Indulgent, decadent, and highly entertaining, the story pushes the R rating, as well as pushes past three hours of screen time.  And it’s that overkill of time – too much of a good thing – that makes the film miss its near-perfection mark. After a while the scenes begin to repeat themselves and gee…how much T & A screen time does a story need?

The wolf, Jordan Belfort (Leo DiCaprio) isn’t nearly as much about money as he is about drugs and sex and power.  But when the film opens, he narrates in a boast that he makes shy of a $1,000,000 a week which isn’t bad for a kid from Bay Ridge, Brooklyn.

But it all began at his first brokerage job trained under his first boss (Matthew McConaughey) who steals his scene as a nut job ego- maniac who teaches Jordan to create urgency until they falter on Black Monday 1987.  But that failure doesn’t stop our Jordan Belfort once he’s a certified broker.   He becomes a con artist of penny stocks, setting up shop in a strip mall and hiring Donnie (Johan Hill, in his best performance to date) as a school teacher and father who turns into a loose canyon with a bunch of local goombah’s soon buying themselves the luxuries from their clients’ risks.  The movie from that moment on is a complete F*&*K –fest of drugs, cash, mansions helicopters and flashy Ferraris.

Eventually Jordan leaves his sweet first wife for his second wife, Naomi (Margot Robbie) a gorgeous blonde with pin-up looks whose looks deflate every time she opens her cheap-accented mouth.

You might ask why do we care about our guy Jordan, but we do. With his boyish charm, and sinking in deeper mistakes, the audience’s superior position is won over by all things Leo DiCaprio. This is the film American Hustle only wishes it could be since we don’t bond with Christian Bale the same way.

Enter an FBI agent (Kyle Chandler) who also has dreams and wishes he took the path to stock broker instead of law enforcement, eager to bring Jordan down.    His flawless and calm performance is his best ever.
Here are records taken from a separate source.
/-! ### The holder (17 R424, R427) and the acknowledgement (R425) -/

/-- The space of a shard's two slots (R427). -/
def shardSpace (b : BlanketMsg) : Nat := 2 * (64 + b.nelem.toNat * (3 + 4 * b.nmom.toNat)) + 16 * b.rowsAll

def Module.blanketCounts (m : Module) : Module :=
  (m.setF Reg.HMP_BLK_USE.slots m.hmp.slots.length).setF Reg.HMP_BLK_USE.used
    ((m.hmp.slots.foldl (fun n s => n + s.size) 0 + 2 ^ 20 - 1) / 2 ^ 20)

/-- The bytes of a unit, for the slot's CRC. -/
def unitBytes (u : BlanketUnit) : List Nat :=
  (u.weights.flatMap (fun v => [v % 256, v / 256 % 256])) ++ u.rem ++
    u.moms.flatMap (fun l => l.flatMap (fun v => (List.range 4).map (fun i => v / 256 ^ i % 256))) ++
    (List.range 8).map (fun i => u.rowState.toNat / 256 ^ i % 256)

/-- A slot's header (Table 17-2). -/
def blanketHeader (b : BlanketMsg) (units : List BlanketUnit) : List Nat :=
  let crc := Nat.xor ((units.flatMap unitBytes).foldl crc32cByte 0xFFFFFFFF) 0xFFFFFFFF
  [2 ^ 63 + b.owner.toNat * 2 ^ 32 + b.job.toNat,
   b.sidx.toNat * 2 ^ 48 + b.kind.toNat * 2 ^ 44 + b.nmom.toNat * 2 ^ 40 + b.nelem.toNat,
   b.gen.toNat * 2 ^ 32 + b.step.toNat, b.word13.toNat,
   crc * 2 ^ 32 + (if b.kind = 1 then units.length else 0), 0, 0, 0]

/-- A slot's units after a copy: a full copy replaces them, a partial one its own rows. -/
def mergeUnits (old : List BlanketUnit) (b : BlanketMsg) : List BlanketUnit :=
  if b.full || b.kind = 0 then b.units
  else old.map (fun u => (b.units.find? (fun x => x.row == u.row)).getD u) ++
    b.units.filter (fun x => !old.any (fun u => u.row == x.row))

/-- A copy reaches the holder, which writes slot gen mod 2 and acknowledges; it fails when the region has no room. -/
def blanketCopyArrive (b : BlanketMsg) (m0 : Module) : Module :=
  let m := (m0.takeMessage b.owner.toNat).1
  let ack (m : Module) (ok : Bool) : Module :=
    m.emitMessage (responseVc 3) b.owner.toNat b.job.toNat (.blanketAck b.owner.toNat b.job.toNat b.sidx.toNat b.gen.toNat ok)
  let mine (s : BlanketSlot) : Bool := s.owner == b.owner.toNat && s.job == b.job.toNat && s.sidx == b.sidx.toNat
  let slot := (m.hmp.slots.find? mine).getD
    { owner := b.owner.toNat, job := b.job.toNat, sidx := b.sidx.toNat, size := 0, even := none, odd := none }
  let used := (m.hmp.slots.filter (fun s => !mine s)).foldl (fun n s => n + s.size) 0
  let size := max slot.size (shardSpace b)
  if m.routeLost b.owner.toNat then m
  else if m.getF Reg.HMP_BLK_RGN.size * 2 ^ 30 < used + size then ack m false
  else
    let isOdd := b.gen.toNat % 2 == 1
    let old := ((if isOdd then slot.odd else slot.even).map (fun x => x.2)).getD []
    let units := mergeUnits old b
    let entry := some (blanketHeader b units, units)
    let new : BlanketSlot := if isOdd then { slot with size := size, odd := entry } else { slot with size := size, even := entry }
    let m1 := (m.setHmp { m.hmp with slots := m.hmp.slots.filter (fun s => !mine s) ++ [new] }).blanketCounts
    ack m1 true

def execBlanketCopyArrive (b : BlanketMsg) (s : State) : Host.Outcome State Fault Refusal := s.go (blanketCopyArrive b)

/-- The holder's acknowledgement arrives: the new generation becomes the newest. -/
def blanketCopyAck (ctx entry gen : Nat) (ok : Bool) (m : Module) : Module :=
  match m.hmp.copies.find? (fun c => c.ctx == ctx && c.entry == entry && c.gen == gen) with
  | none => m
  | some c =>
    let m := (m.takeMessage c.holder).1
    if !ok then m.dropCopy c
    else
      let h := m.hmp
      let m1 := m.setHmp { h with copies := h.copies.filter (fun x => x != c), unprot := h.unprot.filter (fun x => x != (ctx, entry)) }
      let m2 := (m1.addF Reg.HMP_BLK_CNT.copies 1).setF Reg.HMP_BLK_STAT.unprot m1.hmp.unprot.length
      m2.shardDone ctx c.coll entry c.bufY gen false

def execBlanketCopyAck (ctx : Fin 64) (entry : BitVec 16) (gen : BitVec 32) (ok : Bool) (s : State) :
    Host.Outcome State Fault Refusal := s.go (fun m => m.whenOpen (blanketCopyAck ctx.val entry.toNat gen.toNat ok))

/-- Free the slots of an owner and job (R427). -/
def Module.freeBlanket (m : Module) (owner job : Nat) : Module :=
  (m.setHmp { m.hmp with slots := m.hmp.slots.filter (fun s => !(s.owner == owner && s.job == job)) }).blanketCounts

/-! ### Teardown (15 Table 15-11) -/

/-- Everything of a context on the Hamper stops at its next chunk boundary: earlier chunks keep their write-back, nothing more is
written. -/
def Module.hamperStop (m : Module) (ctx : Nat) : Module :=
  let gone := m.hmp.upd.filter (fun u => u.ctx == ctx)
  let m1 := m.each (gone.flatMap (fun u => u.running.map (fun r => r.thread))) Module.discard
  let h := m1.hmp
  (((m1.setHmp { h with upd := h.upd.filter (fun u => u.ctx != ctx), queue := h.queue.filter (fun x => x.ctx != ctx),
                        posted := h.posted.filter (fun x => x.ctx != ctx), flq := h.flq.filter (fun x => x.ctx != ctx),
                        copies := h.copies.filter (fun x => x.ctx != ctx), shards := h.shards.filter (fun x => x.ctx != ctx),
                        unprot := h.unprot.filter (fun x => x.1 != ctx) }).setF Reg.HMP_BLK_STAT.unprot
    (h.unprot.filter (fun x => x.1 != ctx)).length).hmpCounts).flashCounts

end Sys2Proof.Machine
end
Based on the 2007 memoir Martin Scorcese directs and delivers in a highly entertaining film that gets the best performance out of DiCaprio in his adult career since Titanic.  Scorcese is the king of Good Fellas, and the film has that sexual camaraderie between Brooklyn Boys. In some of his scenes, DiCaprio channels a young and insane DeNiro.  It feels like Casino and it feels like Good Fellas. It would have felt like an Oscar nominee if only it had been forty highly-entertaining minutes shorter.